/-- The encoder: the bits of an instruction; an event has none. -/
def encode : Instr → Option Encoded
  | .hAddi o => encH 1 o
  | .hLi o => encH 2 o
  | .hMv o => encH 3 o
  | .hAdd o => encH 4 o
  | .hSub o => encH 5 o
  | .hAnd o => encH 6 o
  | .hOr o => encH 7 o
  | .hXor o => encH 8 o
  | .hSlli o => encH 9 o
  | .hSrli o => encH 10 o
  | .hLdd o => encH 11 o
  | .hStd o => encH 12 o
  | .hBeqz o => encH 13 o
  | .hBnez o => encH 14 o
  | .hJ o => encH 15 o
  | .hJr o => encH 16 o
  | .hNop => encH 17 { ra := 0, rb := 0 }
  | .hSetvl o => encH 18 o
  | .add o => encR 1 0 0 o
  | .sub o => encR 1 1 0 o
  | .mul o => encR 1 2 0 o
  | .mulh o => encR 1 3 0 o
  | .mulhu o => encR 1 4 0 o
  | .div o => encR 1 5 0 o
  | .divu o => encR 1 6 0 o
  | .rem o => encR 1 7 0 o
  | .remu o => encR 1 8 0 o
  | .and o => encR 1 9 0 o
  | .or o => encR 1 10 0 o
  | .xor o => encR 1 11 0 o
  | .sll o => encR 1 12 0 o
  | .srl o => encR 1 13 0 o
  | .sra o => encR 1 14 0 o
  | .slt o => encR 1 15 0 o
  | .sltu o => encR 1 16 0 o
  | .min o => encR 1 17 0 o
  | .max o => encR 1 18 0 o
  | .minu o => encR 1 19 0 o
  | .maxu o => encR 1 20 0 o
  | .clz o => encR 1 21 0 o
  | .ctz o => encR 1 22 0 o
  | .popc o => encR 1 23 0 o
  | .addi o => encI 0x02 0 o
  | .andi o => encI 0x02 1 o
  | .ori o => encI 0x02 2 o
  | .xori o => encI 0x02 3 o
  | .slti o => encI 0x02 4 o
  | .sltiu o => encI 0x02 5 o
  | .slli o => encShi 0 o
  | .srli o => encShi 1 o
  | .srai o => encShi 2 o
  | .ldb o => encI 0x03 0 o
  | .ldh o => encI 0x03 1 o
  | .ldw o => encI 0x03 2 o
  | .ldd o => encI 0x03 3 o
  | .ldbu o => encI 0x03 4 o
  | .ldhu o => encI 0x03 5 o
  | .ldwu o => encI 0x03 6 o
  | .stb o => encS 4 0 o
  | .sth o => encS 4 1 o
  | .stw o => encS 4 2 o
  | .std o => encS 4 3 o
  | .beq o => encS 5 0 o
  | .bne o => encS 5 1 o
  | .blt o => encS 5 2 o
  | .bge o => encS 5 3 o
  | .bltu o => encS 5 4 o
  | .bgeu o => encS 5 5 o
  | .jal o => encU 6 o
  | .jalr o => encI 0x07 0 o
  | .lui o => encU 8 o
  | .addpc o => encU 9 o
  | .fadd o => encF 0 o
  | .fsub o => encF 1 o
  | .fmul o => encF 2 o
  | .fdiv o => encF 3 o
  | .fsqrt o => encF 4 o
  | .fmin o => encF 5 o
  | .fmax o => encF 6 o
  | .feq o => encF 7 o
  | .flt o => encF 8 o
  | .fle o => encF 9 o
  | .fclass o => encF 10 o
  | .fcvt o => encF 11 o
  | .fcvti o => encF 12 o
  | .fcvtif o => encF 13 o
  | .fsgn o => encF 14 o
  | .fma o => encF 15 o
  | .fnma o => encF 16 o
  | .amoswap o => encA 0 o
  | .amoadd o => encA 1 o
  | .amoand o => encA 2 o
  | .amoor o => encA 3 o
  | .amoxor o => encA 4 o
  | .amomin o => encA 5 o
  | .amomax o => encA 6 o
  | .amominu o => encA 7 o
  | .amomaxu o => encA 8 o
  | .amocas o => encA 9 o
  | .amofadd o => encA 10 o
  | .fenceSv => encSys 0 0
  | .fenceVs => encSys 1 0
  | .fenceVv => encSys 2 0
  | .fenceAll => encSys 3 0
  | .fenceI => encSys 4 0
  | .trap a => encSys 5 a
  | .tret => encSys 6 0
  | .wfe => encSys 7 0
  | .brk => encSys 8 0
  | .ctlrd o => encI 0x0E 0 o
  | .ctlwr o => encI 0x0E 1 o
  | .ctlset o => encI 0x0E 2 o
  | .ctlclr o => encI 0x0E 3 o
  | .ctlwri o => encI 0x0E 4 o
  | .setvl o => encI 0x10 0 o
  | .setvli o => encI 0x10 1 o
  | .setcfg o => encI 0x10 2 o
  | .vclaim => encI 0x10 3 { d := 0, a := 0, imm := 0 }
  | .vsave a => encI 0x10 4 { d := 0, a := a, imm := 0 }
  | .vrestore a => encI 0x10 5 { d := 0, a := a, imm := 0 }
  | .gsetvl o => encI 0x10 6 o
  | .vadd o => encV 0x11 0 o
  | .vsub o => encV 0x11 1 o
  | .vmul o => encV 0x11 2 o
  | .vmulh o => encV 0x11 3 o
  | .vmin o => encV 0x12 0 o
  | .vmax o => encV 0x12 1 o
  | .vdiv o => encV 0x12 2 o
  | .vrem o => encV 0x12 3 o
  | .vand o => encV 0x13 0 o
  | .vor o => encV 0x13 1 o
  | .vxor o => encV 0x13 2 o
  | .vsll o => encV 0x13 3 o
  | .vsr o => encV 0x14 0 o
  | .vsadd o => encV 0x14 1 o
  | .vssub o => encV 0x14 2 o
  | .vmac o => encV 0x14 3 o
  | .vcmpeq o => encV 0x15 0 o
  | .vcmpne o => encV 0x15 1 o
  | .vcmplt o => encV 0x15 2 o
  | .vcmple o => encV 0x15 3 o
  | .vmerge o => encV 0x16 0 o
  | .vmv o => encV 0x16 1 o
  | .vmvx o => encV 0x16 2 o
  | .vid o => encV 0x16 3 o
  | .vfadd o => encV 0x17 0 o
  | .vfsub o => encV 0x17 1 o
  | .vfmul o => encV 0x17 2 o
  | .vfdiv o => encV 0x17 3 o
  | .vfma o => encV 0x18 0 o
  | .vfnma o => encV 0x18 1 o
  | .vfmin o => encV 0x18 2 o
  | .vfmax o => encV 0x18 3 o
  | .vfsqrt o => encV 0x19 0 o
  | .vfrsqrt o => encV 0x19 1 o
  | .vfabs o => encV 0x19 2 o
  | .vfneg o => encV 0x19 3 o
  | .vfcmpeq o => encV 0x1A 0 o
  | .vfcmplt o => encV 0x1A 1 o
  | .vfcmple o => encV 0x1A 2 o
  | .vfclass o => encV 0x1A 3 o
  | .vfcvt o => encVS 0x1B 0 0 o
  | .vfcvtScaled o => encVS 0x1B 0 1 o
  | .vf2i o => encV 0x1B 1 o
  | .vi2f o => encV 0x1B 2 o
  | .viext o => encV 0x1B 3 o
  | .vredsum o => encV 0x1C 0 o
  | .vredmin o => encV 0x1C 1 o
  | .vredmax o => encV 0x1C 2 o
  | .vredor o => encV 0x1C 3 o
  | .vfredsum o => encV 0x1D 0 o
  | .vfredosum o => encV 0x1D 1 o
  | .vfredmin o => encV 0x1D 2 o
  | .vfredmax o => encV 0x1D 3 o
  | .vscan o => encV 0x1E 0 o
  | .vperm o => encV 0x1E 1 o
  | .vslideup o => encV 0x1E 2 o
  | .vslidedn o => encV 0x1E 3 o
  | .vcompress o => encV 0x1F 0 o
  | .vrank o => encV 0x1F 1 o
  | .vbfly o => encV 0x1F 2 o
  | .vsortk o => encV 0x1F 3 o
  | .mand o => encV 0x20 0 o
  | .mor o => encV 0x20 1 o
  | .mxor o => encV 0x20 2 o
  | .mandn o => encV 0x20 3 o
  | .mpopc o => encV 0x21 0 o
  | .mfirst o => encV 0x21 1 o
  | .mset o => encV 0x21 2 o
  | .vmaxi o => encV 0x22 0 o
  | .vmini o => encV 0x22 1 o
  | .vbslice o => encV 0x22 2 o
  | .vbunslice o => encV 0x22 3 o
  | .vld o => encV 0x23 0 o
  | .vlds o => encV 0x23 1 o
  | .vldav o => encV 0x23 2 o
  | .vldg o => encV 0x23 3 o
  | .vldx o => encV 0x24 0 o
  | .vldxu o => encV 0x24 1 o
  | .vldxf o => encV 0x24 2 o
  | .qlds o => encV 0x24 3 o
  | .vst o => encV 0x25 0 o
  | .vsts o => encV 0x25 1 o
  | .vstx o => encV 0x25 2 o
  | .vstxu o => encV 0x25 3 o
  | .vstxadd o => encV 0x26 0 o
  | .vstxmax o => encV 0x26 1 o
  | .vstxmin o => encV 0x26 2 o
  | .mld o => encV 0x27 0 o
  | .mst o => encV 0x27 1 o
  | .vldxc o => encV 0x27 2 o
  | .xopen o => encV 0x28 0 o
  | .xsplit o => encV 0x28 1 o
  | .xcap o => encV 0x28 2 o
  | .xdeadl o => encV 0x28 3 o
  | .rsend o => encV 0x29 0 o
  | .rrun o => encV 0x29 1 o
  | .rend => encV 0x29 2 { vd := 0, vs1 := 0, vs2 := 0, sc := 0, t := 0, m := 0 }
  | .xclose o => encV 0x29 3 o
  | .rrecv o => encV 0x2A 0 o
  | .xwait o => encV 0x2A 1 o
  | .xstat o => encV 0x2A 2 o
  | .xrebal o => encV 0x2A 3 o
  | .shape o => encV 0x2B 0 o
  | .stmld o => encVS 0x2B 1 0 o
  | .stmldShaped o => encVS 0x2B 1 1 o
  | .stmst o => encVS 0x2B 2 0 o
  | .stmstShaped o => encVS 0x2B 2 1 o
  | .stmcp o => encVS 0x2B 3 0 o
  | .stmcpShaped o => encVS 0x2B 3 1 o
  | .stmwait o => encV 0x2C 0 o
  | .stmstat o => encV 0x2C 1 o
  | .stmtl o => encV 0x2C 2 o
  | .stmcancel o => encV 0x2C 3 o
  | .tlaunch o => encV 0x2D 0 o
  | .texit => encV 0x2D 1 { vd := 0, vs1 := 0, vs2 := 0, sc := 0, t := 0, m := 0 }
  | .tyield => encV 0x2D 2 { vd := 0, vs1 := 0, vs2 := 0, sc := 0, t := 0, m := 0 }
  | .twait o => encV 0x2D 3 o
  | .gbar => encV 0x2E 0 { vd := 0, vs1 := 0, vs2 := 0, sc := 0, t := 0, m := 0 }
  | .garrive o => encV 0x2E 1 o
  | .gwait o => encV 0x2E 2 o
  | .lease o => encV 0x2E 3 o
  | .dreg o => encV 0x2F 0 o
  | .dpub o => encV 0x2F 1 o
  | .dfinal o => encV 0x2F 2 o
  | .dstop o => encV 0x2F 3 o
  | .dchk o => encV 0x30 0 o
  | .dwait o => encV 0x30 1 o
  | .hpass o => encV 0x30 2 o
  | .hdone o => encV 0x30 3 o
  | .matt o => encD 0 0 o
  | .mrel => encD 0 1 zeroTile
  | .mzero o => encD 0 2 o
  | .msetlen o => encD 0 3 o
  | .msave o => encD 0 4 o
  | .mload o => encD 0 5 o
  | .opadd o => encD 1 0 o
  | .opsub o => encD 1 1 o
  | .opaddSp o => encD 1 2 o
  | .opaddBs o => encD 1 3 o
  | .opaddQ o => encD 1 4 o
  | .mgrp o => encD 2 0 o
  | .mgrpQ o => encD 2 1 o
  | .mldt o => encD 3 0 o
  | .mldtFf o => encD 3 1 o
  | .mstt o => encD 3 2 o
  | .mrdv o => encD 3 3 o
  | .mwrv o => encD 3 4 o
  | .bst o => encD 4 0 o
  | .bchain o => encD 4 1 o
  | .bsset o => encD 4 2 o
  | .bsget o => encD 4 3 o
  | .queueHeadExecute => none
  | .dispatchSlot => none
  | .copyHandoff => none
  | .levelAging => none
  | .tailWrite => none
  | .queueEnable => none
  | .queueDisable => none
  | .relaunch => none
  | .pipelineArm => none
  | .leasewaitExpiry => none
  | .taskResume => none
  | .hallPassGrant => none
  | .hpwaitExpiry => none
  | .tileGrant => none
  | .streamElementLanding => none
  | .chunkDelivered => none
  | .recordMerge => none
  | .recordArrival => none
  | .closeMarkerArrival => none
  | .batchDeadline => none
  | .roundFailureNotice => none
  | .linkFail => none
  | .transferTimeout => none
  | .gatherPieceResponse => none
  | .flitReceive => none
  | .portRetrain => none
  | .retrainTimeout => none
  | .replicaInvalidate => none
  | .replicaAck => none
  | .replicaAckTimeout => none
  | .replicaCreate => none
  | .ptpSync => none
  | .pdelay => none
  | .noGm => none
  | .timeSet => none
  | .hostRead => none
  | .hostWrite => none
  | .apertureDescriptorWrite => none
  | .msixUnmask => none
  | .corrected => none
  | .poisoned => none
  | .parityError => none
  | .rowRepair => none
  | .fatalError => none
  | .coldReset => none
  | .warmReset => none
  | .bootConfigWrite => none
  | .minVersionRaise => none
  | .load => none
  | .clear => none
  | .transportKeyWrite => none
  | .formQuiesce => none
  | .quiesceLimit => none
  | .fwUpdate => none
  | .budgetWrite => none
  | .getVersion => none
  | .getCapabilities => none
  | .negotiateAlgorithms => none
  | .getDigests => none
  | .getCertificate => none
  | .challenge => none
  | .getMeasurements => none
  | .keyExchange => none
  | .finish => none
  | .haltreq => none
  | .haltComplete => none
  | .haltQuietTimeout => none
  | .resume => none
  | .debugStateAccess => none
  | .invalidate => none
  | .migrate => none
  | .translationOpDone => none
  | .registerWrite => none
  | .illegalInstruction => none
  | .fetchFault => none
  | .retrainDone => none
  | .timeSlew => none
  | .powerLoss => none
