-- ==== Sys2Proof/Machine/Fabric.lean ====
section
/-! DEFINITION. Time, the rollbook and routes: what every agent uses of the hub and the fabric (R357, R376 to R382, R391,
R414). -/

namespace Sys2Proof.Machine

/-- TIMENS as a package reads it (R391). -/
def State.timeNs (s : State) (p : Nat) : Word := wordOf s.ns + (s.pkg p).timeOff

/-- The state with an event in a die's rollbook, unless it is frozen (R357, R414). -/
def State.roll (s : State) (dk : Nat) (kind index code a0 : Nat) (a1 a2 : Word) : State :=
  let d := s.die dk
  if d.rollFrozen then s
  else
    let e : BitVec 256 :=
      a2 ++ a1 ++ BitVec.ofNat 32 a0 ++ BitVec.ofNat 16 code ++ BitVec.ofNat 4 kind ++ BitVec.ofNat 12 index
        ++ s.timeNs (dk / 4)
    s.setDie dk { d with roll := SMap.set 0 d.roll d.rollIndex e, rollIndex := (d.rollIndex + 1) % 65536 }

/-- A rollbook event of a hart (R357). -/
def State.rollHart (s : State) (g code a0 : Nat) (a1 a2 : Word) : State :=
  s.roll (dieKey g) 0 (dieHart g) code a0 a1 a2

/-- A rollbook event of the hub, written to compute die 0; a 7101 has none (R357). -/
def State.rollHub (s : State) (p index code a0 : Nat) (a1 a2 : Word) : State :=
  if s.part = .p7101 then s else s.roll (4 * p) 5 index code a0 a1 a2

/-- The number of the link between two dies of a package, the hub as 4 (R357). -/
def linkNo (a b : Nat) : Nat :=
  let lo := min a b
  let hi := max a b
  match lo with
  | 0 => hi - 1
  | 1 => hi + 2
  | 2 => hi + 4
  | _ => 9

/-- Whether the link of two dies of a package works (R376). -/
def State.dieLinkUp (s : State) (p a b : Nat) : Bool := (a == b) || !SMap.get false (s.pkg p).linkFailed (linkNo a b)

/-- A package's coordinate in dimension 0 x, 1 y, 2 z (R380). -/
def coord (p d : Nat) : Nat := p / 4 ^ d % 4

/-- The package that differs from `p` by having coordinate `c` in dimension `d` (R380). -/
def withCoord (p d c : Nat) : Nat := p - coord p d * 4 ^ d + c * 4 ^ d

/-- The first of the two bonded ports of `p` toward its neighbour with coordinate `c` in dimension `d` (R380). -/
def portToward (p d c : Nat) : Nat := 6 * d + 2 * (if c < coord p d then c else c - 1)

/-- Whether a port of a present package works (R379). -/
def State.portUp (s : State) (p n : Nat) : Bool := !SMap.get false (s.pkg p).portFailed n

/-- The ports of `p` bonded toward its neighbour `q` in dimension `d`: its two, and 18 and 19 where PORTMODE bonds them there
(R377, R380, R400). -/
def State.portsToward (s : State) (p q d : Nat) : List Nat :=
  let a := portToward p d (coord q d)
  [a, a + 1] ++ (if (s.pkg p).boot.portMode = a / 2 + 1 then [18, 19] else [])

/-- Whether the bonded ports between two neighbours carry traffic in both ends' view (R380, R381); a 7101 has none (R1). -/
def State.hopUp (s : State) (p q d : Nat) : Bool :=
  s.part != .p7101 && s.present p && s.present q &&
    ((s.portsToward p q d).zip (s.portsToward q p d)).any fun r => s.portUp p r.1 && s.portUp q r.2

/-- The first port that works of those from `p` to a neighbour. -/
def State.portOut (s : State) (p q : Nat) : Nat :=
  let d := if coord p 0 ≠ coord q 0 then 0 else if coord p 1 ≠ coord q 1 then 1 else 2
  ((s.portsToward p q d).find? (s.portUp p)).getD 0

/-- The packages a hop from `p` to `q` in dimension `d` visits after `p`: `q`, or a detour first (R381). -/
def State.hop (s : State) (p q d : Nat) : Option (List Nat) :=
  if s.hopUp p q d then some [q]
  else
    match (List.range 4).find? (fun c =>
        let r := withCoord p d c
        r ≠ p && r ≠ q && s.present r && s.hopUp p r d && s.hopUp r q d) with
    | some c => some [withCoord p d c, q]
    | none => none

/-- The packages a request from `p` to `q` visits after `p`, in the order x, y, z (R381). -/
def State.routeFrom (s : State) (p q : Nat) : List Nat → Option (List Nat)
  | [] => some []
  | d :: ds =>
    if coord p d = coord q d then s.routeFrom p q ds
    else
      let n := withCoord p d (coord q d)
      match s.hop p n d with
      | none => none
      | some l =>
        match s.routeFrom n q ds with
        | none => none
        | some l' => some (l ++ l')

/-- The route between two packages (R381). -/
def State.route (s : State) (p q : Nat) : Option (List Nat) := s.routeFrom p q [0, 1, 2]

/-- Whether a transfer from a die can reach another die of the group (R376, R381, R382). -/
def State.reaches (s : State) (fromDie toDie : Nat) : Bool :=
  let p := fromDie / 4
  let q := toDie / 4
  if p = q then s.dieLinkUp p (fromDie % 4) (toDie % 4)
  else s.dieLinkUp p (fromDie % 4) 4 && (s.route p q).isSome && s.dieLinkUp q 4 (toDie % 4)

/-! ### Flits (R378, R379) -/

/-- One bit of the CRC-64, the most significant first (R378, log 16). -/
def crcBit (c : Word) (b : Bool) : Word :=
  let t := c <<< 1
  if c.getMsbD 0 != b then t ^^^ 0x42F0E1EBA9EA3693 else t

/-- The CRC-64 of some bytes. -/
def crcBytes (c : Word) (bs : List Byte) : Word :=
  bs.foldl (fun c b => (List.range 8).foldl (fun c i => crcBit c (b.getMsbD i)) c) c

/-- A port's record. -/
def State.port (s : State) (p n : Nat) : PortRec := SMap.get PortRec.reset (s.pkg p).ports n

/-- The state with a port's record changed. -/
def State.setPort (s : State) (p n : Nat) (v : PortRec) : State :=
  let r := s.pkg p
  s.setPkg p { r with ports := SMap.set PortRec.reset r.ports n v }

/-- The bytes of a number, the lowest first. -/
def bytesOf (v : Nat) : Nat → List Byte
  | 0 => []
  | n + 1 => BitVec.ofNat 8 v :: bytesOf (v / 256) n

/-- A flit as it goes out of a port (R378): its SEQ, VC, TYPE and PAYLOAD, with what the port acknowledges. -/
def PortRec.flit (r : PortRec) (seq vc type : Nat) (payload : BitVec 928) : BitVec 1024 :=
  let ack := (r.expected + 4095) % 4096
  let head := seq % 4096 * 2 ^ 20 + ack * 2 ^ 8 + vc % 8 * 2 ^ 5 + bit r.heard * 2 ^ 4 + bit r.nak * 2 ^ 3 + type % 8
  let body := head + payload.toNat * 2 ^ 32
  BitVec.ofNat 1024 (body + (crcBytes Config.crcStart (bytesOf body 120)).toNat * 2 ^ 960)

/-- A flit put on the wire. -/
def State.wire (s : State) (p n : Nat) (f : BitVec 1024) : State := { s with outbox := s.outbox ++ [.flit p n f] }

/-- Traffic that waits at a port goes out while fewer than 2,048 flits are unacknowledged and the port does not retrain (R379). -/
def State.drainPort (s : State) (p n : Nat) : Nat → State
  | 0 => s
  | m + 1 =>
    let r := s.port p n
    match r.backlog with
    | [] => s
    | (vc, type, load) :: rest =>
      if r.retraining || decide (2048 ≤ r.unacked.length) then s
      else
        let f : Flit := { seq := r.next, vc := vc, type := type, payload := load, sent := 1 }
        ((s.setPort p n { r with next := (r.next + 1) % 4096, unacked := r.unacked ++ [f], backlog := rest, nak := false }).wire p n
          (r.flit f.seq vc type load)).drainPort p n m

/-- A data flit of a VC joins the traffic of a port or of an end of a die link (R378): how a transfer lies in its payload the rules do not
give (log 62). -/
def State.sendFlit (s : State) (p n vc : Nat) : State :=
  let r := s.port p n
  let load := (Config.freeWord s.free).zeroExtend 928
  ((s.nextFree.setPort p n { r with backlog := r.backlog ++ [(vc, 1, load)] }).drainPort p n (r.backlog.length + 1))

/-- The number, among a package's link ends, of die `a`'s end of its link to die `b`, the hub as 4: 22 + n at the lower of the two, 32 + n
at the higher (R376). -/
def linkEnd (a b : Nat) : Nat := (if a < b then 22 else 32) + linkNo a b

/-- A flit of a VC on each hop of a path of packages from `p` (R378, R381). -/
def State.hopFlits (s : State) (vc : Nat) : Nat → List Nat → State
  | _, [] => s
  | p, q :: t => (s.sendFlit p (s.portOut p q) vc).hopFlits vc q t

/-- The way back over a path of packages from `p` (R381). -/
def wayBack (p : Nat) (path : List Nat) : List Nat := (p :: path).reverse.tail

/-- A flit of a VC from die `a` to its hub, over a path of packages, and from the last hub to die `b` (R376, R378). -/
def State.carryAlong (s : State) (a : Nat) (path : List Nat) (b vc : Nat) : State :=
  ((s.sendFlit (a / 4) (linkEnd (a % 4) 4) vc).hopFlits vc (a / 4) path).sendFlit (b / 4) (linkEnd 4 (b % 4)) vc

/-- A flit of a VC from one die to another: over their link, or over the hubs (R376, R378). -/
def State.carry (s : State) (a b vc : Nat) : State :=
  if a = b then s
  else if a / 4 = b / 4 then s.sendFlit (a / 4) (linkEnd (a % 4) (b % 4)) vc
  else
    match s.route (a / 4) (b / 4) with
    | some path => s.carryAlong a path b vc
    | none => s

/-- The flits of a transfer from one die to another that reaches it: a request, and the response over the same way (R378, R381). -/
def State.transfer (s : State) (a b : Nat) : State :=
  if a = b ∨ s.reaches a b = false then s
  else if a / 4 = b / 4 then (s.carry a b 0).carry b a 1
  else
    match s.route (a / 4) (b / 4) with
    | some path => (s.carryAlong a path b 0).carryAlong b (wayBack (a / 4) path) a 1
    | none => s

end Sys2Proof.Machine
end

REQUIREMENT: Look above for the line with "def State.hopUp (s" and the line with "def State.portOut (s". Retype those two lines and every line between them exactly, adding nothing.

RESPONSE BELOW:
def State.hopUp (s : State) (p q d : Nat) : Bool :=
  s.part != .p7101 && s.present p && s.present q &&
    ((s.portsToward p q d).zip (s.portsToward q p d)).any fun r => s.portUp p r.1 && s.portUp q r.2

/-- The first port that works of those from `p` to a neighbour. -/
def State.portOut (s : State) (p q : Nat) : Nat :=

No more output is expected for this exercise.